Índice

Capítulo 8

Sebastián tenía esa imagen rockera e informal que a muchas les provocaba debilidad. Siempre impecablemente planchado, con pantalones ajustados y una sonrisa aventurera que se extendía por su rostro. Cabello corto y lacio, ojos cafés pequeños y penetrantes, perforación en el lado derecho del labio y de cuerpo delgado pero no flaco, más bien a gusto y lampiño. Fue en una fiesta donde Miri y él se conocieron con el juego de miradas propio de dos conocedores del arte de la seducción, aunque no pasó de una noche de baile y besos. Y aunque le pareció guapo, no pretendía volver a salir con él. Dejaron de hablarse casi un año hasta que, luego de que ella terminara con su anterior novio, la saludó por chat con un mensaje que coincidía con otros veinte de amigos hombres que casualmente habían decidido saludarla. A partir de entonces su historia comenzó a escribirse, luego de una salida por aburrimiento y el típico “a ver qué pasa”.

Miri esperaba en su cuarto mientras escuchaba música de Zoé y jugaba con sus dedos en el escritorio sin apartar la vista del reloj. Traía una blusa de Elmo, leggins bajo la falda y un collar de piedras negras. Pasaba de la etiqueta de Youtube a Facebook y viceversa de manera automática y repetitiva hasta que escuchó que tocaban a la puerta. Se paró de prisa tirando la silla y corrió a la ventana.

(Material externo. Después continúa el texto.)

theorem witness_IssueStageChoosesAndEnds :
    (base.blocks.map (·.ref)).Nodup ∧ (∀ b ∈ base.blocks, (b.cohorts.map (·.id)).Nodup) ∧
    (∀ b ∈ base.blocks, ∀ c ∈ b.cohorts, (c.splits.map (·.id)).Nodup) ∧
    -- a quadrant that is free, with a ready cohort
    (let s : State := { atWord 0x201000F70301020C with selected := [] }
     s.splitReady baseSplit = true ∧ (match s.fetched baseSplit with | .instr _ _ => true | _ => false) = true ∧
       tget 0 (s.core 0).busy 0 ≤ s.cycle ∧ tget 0 (s.core 0).chose 0 ≤ s.cycle ∧ (s.core 0).power = .on ∧
       (s.blocks.all fun b => b.st == .resident) = true) ∧
    -- instructions under way
    (let s : State := { base with issued := [⟨5, baseSplit.c, 1, 1, some 3, .narrow 2 7⟩, ⟨6, baseSplit.c, 1, 1, some 3, .complete⟩,
       ⟨7, baseSplit.c, 1, 1, none, .fence []⟩] }
     (s.issued.map (·.uid)).Nodup ∧ (s.cohort? baseSplit.c).any (fun c => tableOk 0 c.flags) = true ∧
       ((s.issued.find? fun j => j.uid = 6).map (·.fin)) = some .complete ∧ ((s.issued.find? fun j => j.uid = 7).map (·.fin)) = some (.fence [])) ∧
    (let s : State := { base.modSplit baseSplit fun p => { p with hold := some ⟨.tlbi, 7, 1, 0⟩ } with
       issued := [⟨7, baseSplit.c, 1, 1, none, .fence []⟩] }
     s.allSplits = [baseSplit] ∧ (s.split? baseSplit).any (fun p => p.hold == some ⟨.tlbi, 7, 1, 0⟩) = true) ∧
    (let s : State := { base.modSplit baseSplit fun p => { p with hold := some ⟨.pwrite, 8, 1, 0⟩ } with
       issued := [⟨8, baseSplit.c, 1, 1, none, .priv 0x010 0x8401 false⟩] }
     s.allSplits = [baseSplit] ∧ (s.split? baseSplit).any (fun p => p.hold == some ⟨.pwrite, 8, 1, 0⟩) = true ∧
       ((s.issued.find? fun j => j.uid = 8).map (·.fin)) = some (.priv 0x010 0x8401 false)) := by
  decide +kernel

/-- Thirty-two records of one key. -/
def records : List SpawnRec := (List.range 32).map fun l => { tid := l, target := 0x20000, midBlock := none, preds := [], regs := [], arrival := 0 }

theorem witness_SplitsSpawnAndReform :
    (let s := base.modSplit baseSplit fun p => { p with spawn := some true }
     s.regReady (s.spawnReads baseSplit) = true ∧
     (s.split? baseSplit).any (fun p => p.spawn == some true && p.hold.isNone) = true ∧ (s.cohort? baseSplit.c).any (fun c => c.pend.isEmpty) = true) ∧
    (let s := base.modBlock ⟨1, 0⟩ fun b => { b with former := records }
     (s.block? ⟨1, 0⟩).any (fun b => match s.formTarget b with
       | some (r, rs, _, _, res) => r.target == 0x20000#64 && rs.length == 32 && !res
       | none => false) = true) ∧
    (base.block? ⟨1, 0⟩).any (fun b => (base.formTarget b).isNone) = true := by
  decide +kernel

/-- A module of one core that nothing uses, long after boot. -/
def idle : State := { State.reset with bstate := 0x0F, cycle := 300000, chart := { rects := [⟨0, 0, 1, 1⟩] } }

theorem witness_UnitsGateAndWake :
    (idle.pgidle ≠ 0 ∧ (idle.core 0).power = .on ∧ (idle.chart.site? 0).isSome = true ∧
      (idle.core 0).idleSince.getD idle.bootTick + idle.pgidle ≤ idle.ticks) ∧
    (let s := idle.modCore 0 fun c => { c with power := .gated }
     let d := s.coreDomain 0
     (s.dom d).banks = .on ∧ s.banksWanted d = false ∧ (s.coreNames.all fun k => (s.core k).power == .gated) = true ∧ d < 84) ∧
    (let s := base.modCore 0 fun c => { c with power := .gated }
     s.powerOf (.core 0) = .gated ∧ s.wanted (.core 0) = true ∧ PowerUnit.core 0 ∉ (s.dom (s.coreDomain 0)).wakes) ∧
    ((base.modCore 0 fun c => { c with power := .gating 5 }).powerOf (.core 0) = .gating 5 ∧
      (idle.modCore 0 fun c => { c with power := .gating 5 }).wanted (.core 0) = false) ∧
    (let s := (idle.modCore 0 fun c => { c with power := .waking }).modDom (idle.coreDomain 0) fun x => { x with tokens := [(5, .core 0)] }
     tableOk {} s.cores = true ∧ tableOk {} s.domains = true ∧ s.unitDomain (.core 0) = idle.coreDomain 0 ∧ 5 ≤ s.ticks) := by
  decide +kernel
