-- ==== Sys2Proof/Machine/Flags.lean ====
section
/-!
DEFINITION. The fault codes (60_exceptions.md rule R240) and the STATUS view (10_state.md rule R27).
-/
namespace Sys2Proof.Machine

/-- Column `code` of R240: the FCODE value of each fault. -/
def faultByte : FaultCode → Byte
  | .illegalOpcode => 0x01
  | .notConfigured => 0x02
  | .badOrder => 0x03
  | .badOperand => 0x04
  | .badProbability => 0x05
  | .historyLength => 0x06
  | .historyNotLoaded => 0x07
  | .updateWithoutPredict => 0x08
  | .updateMismatch => 0x09
  | .modelBusy => 0x0A
  | .reupdateWithoutUpdate => 0x0B
  | .nodeCapacity => 0x0C
  | .encoderNotActive => 0x0D
  | .decoderNotActive => 0x0E

/-- STATUS, the 32-bit view the status port always shows (R27, R65). From the top: 31:24 reserved,
FCODE, 15:12 reserved, D, 7:6 reserved, DACTIVE, EFLUSHED, DIRTY, HLOADED, CONFIGURED, FAULT. -/
def statusWord (s : State) : BitVec 32 :=
  0#8 ++ s.fcode ++ 0#4 ++ s.model.d ++ 0#2 ++ BitVec.ofBool (decide (s.dec.mode = .active)) ++
    BitVec.ofBool (decide (s.enc.mode = .flushed)) ++ BitVec.ofBool s.model.dirty ++
    BitVec.ofBool s.model.hloaded ++ BitVec.ofBool s.model.configured ++ BitVec.ofBool s.fault

end Sys2Proof.Machine
end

Abajo estaba Sebastián, quien la saludó con su sonrisa que la enloquecía. “Ahorita bajo”, dijo para que le leyera los labios, y bajó los escalones de dos en dos. Abrió el cancel y se encontró con sus ojos cafés. Se lanzó contra él para abrazarlo y lo besó con fuerza mientras él la sostuvo en el aire. Alzó la mirada al cielo y sonrió mientras sentía sus brazos sostenerla.

Fueron al cine y al salir, caminaban por la plaza tomados de la mano mirando ropa y juegos. Fueron a comer a casa de Sebastián, donde aprovecharon que estaban solos. Miri se vestía y él, sentado en la orilla de la cama, cogió su guitarra y comenzó a tocar para ella, quien se perdió en esos ojos cafés y en el danzar rápido de sus dedos. Con razón es tan bueno… Apretó el pulgar con su puño al recordar las caricias que tantas veces la habían hecho estremecerse. La recorrió una sensación por la espalda. Se abrochó la falda y se acercó a la cama. Sebastián jugó un poco más con la guitarra antes de bajarla a un lado y dejar que Miri se sentara en sus piernas. — Te amo. — Lo volvió a besar con fuerza. — Te amo más. Estoy loco por ti. — Le contestó. Las prendas volvieron al piso y la cama fue destendida una vez más. Se miraban uno al otro con tanta pasión y emoción y no podían dejarse ir. Tardaron otra hora en ir a la sala. Cuando veían una película en la tele, Miri se levantó al baño y Sebastián fue por un vaso con agua. El sonido de un celular vibrando llamó su atención, Miri había dejado su teléfono en el sillón. En la pantalla se leía “Mi angelito” y una foto de Miri abrazada a un tipo con lentes y cabello a lo guacamaya. Alzó las cejas. Lo reconocía de algunas publicaciones en el muro de facebook de Miri, aunque nunca lo había visto en persona. Siempre le comentaba o enviaba mensajes y parecía no dejarla en paz. Se volvió a sentar frente a la tele y a los pocos minutos llegó Miri a acurrucarse entre sus brazos.

-Te habló tu angelito.

-¿Le contestaste?

-No. Como que te busca mucho, ¿no?

-Es mi angelito, es de las personas que me conocen mejor. — Sebastián bufó inconforme. Miri lo besó. — Es más, vamos a hablarle para que veas. — Buscó su celular y marcó el número de Dante.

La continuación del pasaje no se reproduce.